Delta-Neutral Strategies on TON: USDT-Loop via EVAA (2026)
How to build a delta-neutral position on TON: USDT loops through EVAA, bemo/sttont staking, liquidation risk and realistic yield in 2026.
- Author
- TON Adoption Team · research desk
- Published
Contents10sections
- What does delta-neutral mean
- Path 1: USDT-loop via EVAA — for beginners
- Path 2: True delta-neutrality with CEX hedge
- Path 3: LST-leverage without short (the popular one)
- Realistic yield table
- Computing delta across the portfolio
- Where to find current rates
- Pre-launch checklist
- Alternatives if you don’t want to manage
- Bottom line
TL;DR. Delta-neutral strategies earn DeFi yield without exposure to the underlying asset’s price moves. On TON in 2026 there are two working patterns: a USDT-loop via EVAA (2-3% APR premium over the base USDT rate via the spread between supply/borrow rates) and LST-leverage via bemo/sttont (advertised 8-13% at 2x leverage — but this is not delta-neutral to TON, it’s leverage long with staking premium). Realistic yield is more modest than marketing claims: 10-13% APR at sane leverage, with 25-50% time spent on monitoring and active management.
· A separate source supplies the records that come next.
-- ==== Sys2Proof/Certificates/Slice0/Obligations.lean ====
section
/-! DEFINITION. The statements for the provers. Each docstring names the rules it states. Where a statement speaks of an
instruction it speaks of every constructor whose form (`Instr.form`) it names. -/

open Sys2Proof Sys2Proof.Machine

/-! ### Encoding -/

/-- Decoding the bytes of an instruction gives it back, with every immediate, whatever follows it: read as a program holds
it, and read as the machine fetches it. The prefix 0xCB alone is the one whose next byte belongs to it (R123). -/
def Obligations.DecodeOfEncode : Prop :=
  ∀ (i : Instr) (rest : List Byte), i.wellFormed = true →
    (i ≠ .prefixCb → decode (encode i ++ rest) = .ok (i, rest)) ∧
    decode (encode .prefixCb) = .ok (.prefixCb, []) ∧
    (i.isSecondTable = true → decodeSecond (fetchedBytes i ++ rest) = .ok (i, rest)) ∧
    (i.isSecondTable = false → i ≠ .stop → decodeFirst (fetchedBytes i ++ rest) = .ok (i, rest)) ∧
    decodeFirst (fetchedBytes .stop) = .ok (.stop, [])

/-- Every byte list that decodes is the encoding of what it decodes to, but for STOP's second byte, which may be anything
or missing (R134). -/
def Obligations.EncodeOfDecode : Prop :=
  ∀ (bs rest : List Byte) (i : Instr), decode bs = .ok (i, rest) →
    (i ≠ .stop → encode i ++ rest = bs) ∧ (i = .stop → ∃ tail, bs = 0x10 :: tail ∧ rest = tail.drop 1)

/-- The two opcode maps, by the fields of the opcode byte (R130, R131); `n` and `m` are the bytes after it. The last
clauses list the entries of the first table outside its regularities, its eleven unused values among them. -/
def Obligations.OpcodeMaps : Prop :=
  ∀ (n m : Byte),
    (∀ y z : BitVec 3, firstForm (0b01#2 ++ y ++ z) n m =
      some (match regField y, regField z with
        | some dst, some r => .ldRegReg dst r
        | some dst, none => .ldRegMem dst
        | none, some r => .ldMemReg r
        | none, none => .halt)) ∧
    (∀ y z : BitVec 3, firstForm (0b10#2 ++ y ++ z) n m = some (.alu (aluField y) (Source.ofField z))) ∧
    (∀ y : BitVec 3, firstForm (0b00#2 ++ y ++ 4#3) n m = some (.inc8 (Place.ofField y)) ∧
      firstForm (0b00#2 ++ y ++ 5#3) n m = some (.dec8 (Place.ofField y)) ∧
      firstForm (0b00#2 ++ y ++ 6#3) n m =
        some (match regField y with
          | some r => .ldRegImm r n
          | none => .ldMemImm n) ∧
      firstForm (0b11#2 ++ y ++ 6#3) n m = some (.alu (aluField y) (.imm n)) ∧
      firstForm (0b11#2 ++ y ++ 7#3) n m = some (.rst y.toFin)) ∧
    (∀ p : BitVec 2, firstForm (0b00#2 ++ p ++ 0b0001#4) n m = some (.ldPairImm (pairField p) (m ++ n)) ∧
      firstForm (0b00#2 ++ p ++ 0b1001#4) n m = some (.addHl (pairField p)) ∧
      firstForm (0b00#2 ++ p ++ 0b0011#4) n m = some (.incPair (pairField p)) ∧
      firstForm (0b00#2 ++ p ++ 0b1011#4) n m = some (.decPair (pairField p)) ∧
      firstForm (0b11#2 ++ p ++ 0b0001#4) n m = some (.pop (stackPairField p)) ∧
      firstForm (0b11#2 ++ p ++ 0b0101#4) n m = some (.push (stackPairField p)) ∧
      firstForm (0b110#3 ++ p ++ 0b000#3) n m = some (.retCond (condField p)) ∧
      firstForm (0b110#3 ++ p ++ 0b010#3) n m = some (.jpCond (condField p) (m ++ n)) ∧
      firstForm (0b110#3 ++ p ++ 0b100#3) n m = some (.callCond (condField p) (m ++ n)) ∧
      firstForm (0b001#3 ++ p ++ 0b000#3) n m = some (.jrCond (condField p) n)) ∧
    (∀ y z : BitVec 3,
      (secondEntry (0b00#2 ++ y ++ z)).form = .rot (rotField y) (Place.ofField z) ∧
      (secondEntry (0b01#2 ++ y ++ z)).form = .bit y.toFin (Place.ofField z) ∧
      (secondEntry (0b10#2 ++ y ++ z)).form = .res y.toFin (Place.ofField z) ∧
      (secondEntry (0b11#2 ++ y ++ z)).form = .set y.toFin (Place.ofField z)) ∧
    firstForm 0x00 n m = some .nop ∧ firstForm 0x10 n m = some .stop ∧ firstForm 0x76 n m = some .halt ∧
    firstForm 0x02 n m = some (.storeA (.pair .bc)) ∧ firstForm 0x12 n m = some (.storeA (.pair .de)) ∧
    firstForm 0x22 n m = some (.storeAStep .inc) ∧ firstForm 0x32 n m = some (.storeAStep .dec) ∧
    firstForm 0x0A n m = some (.loadA (.pair .bc)) ∧ firstForm 0x1A n m = some (.loadA (.pair .de)) ∧
    firstForm 0x2A n m = some (.loadAStep .inc) ∧ firstForm 0x3A n m = some (.loadAStep .dec) ∧
    firstForm 0x07 n m = some (.accRot .rlca) ∧ firstForm 0x0F n m = some (.accRot .rrca) ∧
    firstForm 0x17 n m = some (.accRot .rla) ∧ firstForm 0x1F n m = some (.accRot .rra) ∧
    firstForm 0x27 n m = some .daa ∧ firstForm 0x2F n m = some .cpl ∧
    firstForm 0x37 n m = some .scf ∧ firstForm 0x3F n m = some .ccf ∧
    firstForm 0x08 n m = some (.ldMemSp (m ++ n)) ∧ firstForm 0x18 n m = some (.jr n) ∧
    firstForm 0xC3 n m = some (.jp (m ++ n)) ∧ firstForm 0xCD n m = some (.call (m ++ n)) ∧
    firstForm 0xC9 n m = some .ret ∧ firstForm 0xD9 n m = some .reti ∧
    firstForm 0xE9 n m = some .jpHl ∧ firstForm 0xF9 n m = some .ldSpHl ∧
    firstForm 0xE0 n m = some (.storeA (.high n)) ∧ firstForm 0xF0 n m = some (.loadA (.high n)) ∧
    firstForm 0xE2 n m = some (.storeA .highC) ∧ firstForm 0xF2 n m = some (.loadA .highC) ∧
    firstForm 0xEA n m = some (.storeA (.abs (m ++ n))) ∧ firstForm 0xFA n m = some (.loadA (.abs (m ++ n))) ∧
    firstForm 0xE8 n m = some (.addSp n) ∧ firstForm 0xF8 n m = some (.ldHlSp n) ∧
    firstForm 0xF3 n m = some .di ∧ firstForm 0xFB n m = some .ei ∧ firstForm 0xCB n m = some .prefixCb ∧
    (∀ op ∈ [0xD3, 0xDB, 0xDD, 0xE3, 0xE4, 0xEB, 0xEC, 0xED, 0xF4, 0xFC, 0xFD],
      firstForm op n m = some (.illegal op))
What does delta-neutral mean
Delta (Δ) is the partial derivative of a position’s price by the underlying asset’s price. Delta = 0 means a small move in the asset doesn’t change the USD value of the position.
Example: hold 100 TON at $5 = $500. Delta = +100 (every $1 move in TON moves the position by $100). Short 100 TON on Bybit perpetual — delta −100. Total delta = 0. TON moves to $7 — long position +200, short −200. PnL = 0. But:
- The long position pays funding to shorts (sometimes the reverse).
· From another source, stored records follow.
/-- No sprite is found if none is due. -/
theorem nextSprite_eq_none {asked : List Bool} {lx : Nat} (l : List Sprite) (k : Nat)
    (h : ∀ j p, l[j]? = some p → ¬ due asked lx p (k + j)) : nextSprite asked lx l k = none := by
  induction l generalizing k with
  | nil => rfl
  | cons q l ih =>
    have hq : ¬ due asked lx q k := h 0 q rfl
    rw [nextSprite_cons_not_due l hq]
    exact ih (k + 1) fun j p hp => by
      rw [Nat.add_assoc, Nat.add_comm 1 j]
      exact h (j + 1) p hp

/-- The first sprite that is due is found. -/
theorem nextSprite_eq_some {asked : List Bool} {lx : Nat} {p : Sprite} (l : List Sprite) (k i : Nat)
    (hp : l[i]? = some p) (hdue : due asked lx p (k + i))
    (hleast : ∀ j < i, ∀ q, l[j]? = some q → ¬ due asked lx q (k + j)) :
    nextSprite asked lx l k = some (k + i) := by
  induction l generalizing k i with
  | nil => cases hp
  | cons q l ih =>
    cases i with
    | zero =>
      cases hp
      have hnow : due asked lx p k := hdue
      exact nextSprite_cons_due l hnow
    | succ i =>
      have hk : ∀ j, k + 1 + j = k + (j + 1) := by omega
      have hq : ¬ due asked lx q k := hleast 0 (by omega) q rfl
      rw [nextSprite_cons_not_due l hq, ih (k + 1) i hp (by rwa [hk]) ?_, hk]
      intro j hj q' hq'
      rw [hk]
      exact hleast (j + 1) (by omega) q' hq'

/-! ### The arbitration of a drawing tick (R390 to R392) -/

theorem arbitrate_sprite {i : Nat} (h : d.fLayer = .spr i) : d.arbitrate = (d, false) := by
  simp [arbitrate, h, Layer.isSprite]

theorem isSprite_false (h : ∀ i, d.fLayer ≠ .spr i) : d.fLayer.isSprite = false := by
  cases hl : d.fLayer with
  | spr i => exact absurd hl (h i)
  | bg | win => rfl

theorem arbitrate_next {i : Nat} (h : ∀ i, d.fLayer ≠ .spr i) (hn : nextSprite d.asked d.lx d.spr 0 = some i) :
    d.arbitrate =
      ({ d with asked := d.asked.set i true, fLayer := .spr i, fState := .tileNo, fSub := 0 }, false) := by
  simp [arbitrate, isSprite_false h, hn]

theorem arbitrate_none (h : ∀ i, d.fLayer ≠ .spr i) (hn : nextSprite d.asked d.lx d.spr 0 = none) :
    d.arbitrate = if d.windowReached then (d.enterWindow, false) else (d, true) := by
  simp [arbitrate, isSprite_false h, hn]

theorem windowReached_iff (d : Display) : d.windowReached = true ↔
    d.lcdc.getLsbD 5 = true ∧ d.wyMatched = true ∧ d.wx.toNat ≤ d.lx + 7 ∧ d.fLayer ≠ .win := by
  simp only [windowReached, Bool.and_eq_true, decide_eq_true_eq, and_assoc, ge_iff_le, ne_eq]

theorem enterWindow_again (h : d.winEngaged = true) :
    d.enterWindow = { d with fLayer := .win, fState := .tileNo, fSub := 0 } := by
  unfold enterWindow
  rw [if_pos h]

theorem enterWindow_first (h : d.winEngaged = false) :
    d.enterWindow = { d with
      fLayer := .win, fState := .tileNo, fSub := 0, winEngaged := true, bgFifo := d.bgFifo.empty, fX := 0
      discard := 0 } := by
  unfold enterWindow
  rw [if_neg (by rw [h]; nofun)]

/-! ### The end of a drawing tick (R390) -/

/-- Before the last dot of a scanline, drawing ends with the 160th pixel only. -/
theorem drawnDot_eq (h : d.dot ≠ 455) :
    d.drawnDot = ({ d with dot := d.dot + 1, mode := if d.lx = 160 then .hblank else d.mode }, 0) := by
  unfold drawnDot
  rw [if_neg (by simp only []; omega)]
  simp only []
  split <;> rfl

/-- A drawing tick before the last dot of a scanline: arbitration, fetcher, mixer, dot. -/
theorem mode3Tick_eq (m : Memory) {e : Display} {run : Bool} (h : d.dot ≠ 455) (ha : d.arbitrate = (e, run)) :
    d.mode3Tick m =
      let x := (e.fetcherStep m).mixWhen run
      ({ x.1 with dot := x.1.dot + 1, mode := if x.1.lx = 160 then .hblank else x.1.mode }, x.2, 0) := by
  have hdot := (d.drawn_sameLine m).2
  rw [ha] at hdot
  simp only [mode3Tick, ha]
  rw [drawnDot_eq (hdot ▸ h)]

/-! ### The mixer (R410, R412) -/

theorem paletteShade_eq (pal : Byte) (i : BitVec 2) : paletteShade pal i = (pal >>> (2 * i.toNat)).setWidth 2 := by
  rw [paletteShade, BitVec.setWidth_eq_extractLsb' (by decide)]
  exact BitVec.eq_of_toNat_eq rfl

theorem mixerStep_empty (h : d.bgFifo.size = 0) : d.mixerStep = (d, none) := by
  simp [mixerStep, Fifo.first, h]

theorem mixerStep_discard (h : d.bgFifo.size ≠ 0) (hd : 0 < d.discard) :
    d.mixerStep = ({ d with bgFifo := d.bgFifo.pop, discard := d.discard - 1 }, none) := by
  simp [mixerStep, Fifo.first, h, hd]

theorem mixerStep_emit (h : d.bgFifo.size ≠ 0) (hd : d.discard = 0) :
    d.mixerStep = ({ d with bgFifo := d.bgFifo.pop, spFifo := d.spFifo.pop, lx := d.lx + 1 },
      some { shade := d.mixShade (d.bgFifo.slot 0) d.spFifo.first, column := d.lx, row := d.ly }) := by
  simp [mixerStep, Fifo.first, h, hd]

/-- The mix rule over the sprite queue, empty or not. -/
theorem mixShade_first (d : Display) (b : BitVec 2) :
    d.mixShade b d.spFifo.first =
      let bgc := if d.lcdc.getLsbD 0 then b else 0
      let p := d.spFifo.slot 0
      if d.spFifo.size ≠ 0 ∧ p.color ≠ 0 ∧ ¬ (p.bgprio = true ∧ bgc ≠ 0) ∧ d.lcdc.getLsbD 1 = true then
        paletteShade (if p.pal then d.obp1 else d.obp0) p.color
      else paletteShade d.bgp bgc := by
  unfold mixShade Fifo.first
  simp only []
  generalize (if d.lcdc.getLsbD 0 then b else 0) = bgc
  by_cases h : d.spFifo.size = 0
  · simp [h]
  · simp only [h, if_false, Bool.and_eq_true, decide_eq_true_eq, Bool.not_eq_true', Bool.and_eq_false_iff,
      decide_eq_false_iff_not, not_and_or, Bool.not_eq_true, ne_eq, not_false_eq_true, true_and, and_assoc, not_not]

end Display

end Sys2Proof.Machine

open Sys2Proof.Machine in
/-- Settles O56: the scan's entry where it hits (`scanEntry_eq`), and the rest of the tick (`mode2Tick_eq`). -/
theorem attributeScan : Obligations.AttributeScan := by
  unfold Obligations.AttributeScan
  intro m d hm
  rw [Display.mode2Tick_eq]
  refine ⟨?_, rfl, rfl, by rw [hm]⟩
  have hit : spriteOnLine d.ly (m.read (oamAddr (d.dot / 2) 0)) (m.read (oamAddr (d.dot / 2) 1)) d.spriteHeight = true ↔
      m.read (0xFE00 + 4 * (d.dot / 2) + 1) ≠ 0 ∧
        (m.read (0xFE00 + 4 * (d.dot / 2))).toNat ≤ d.ly.toNat + 16 ∧
        d.ly.toNat + 16 < (m.read (0xFE00 + 4 * (d.dot / 2))).toNat + (if d.lcdc.getLsbD 2 then 16 else 8) := by
    simp only [spriteOnLine, Bool.and_eq_true, decide_eq_true_eq, and_assoc]
    rfl
  by_cases hodd : d.dot % 2 = 1
  · simp only [hodd, if_true, true_and, Display.scanEntry_eq, hit]
    rfl
  · simp only [hodd, if_false, false_and]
- Staking 100 TON in bemo (6% APR) adds 6 TON/year on top — this is no longer price exposure, it’s a real premium on capital lockup.
Delta-neutral works when:
- You don’t want price speculation but want yield above stable USDT staking.
- You have an opinion on positive funding/spread, not on the asset price.
- You hold a large position and want to hedge part of its risk.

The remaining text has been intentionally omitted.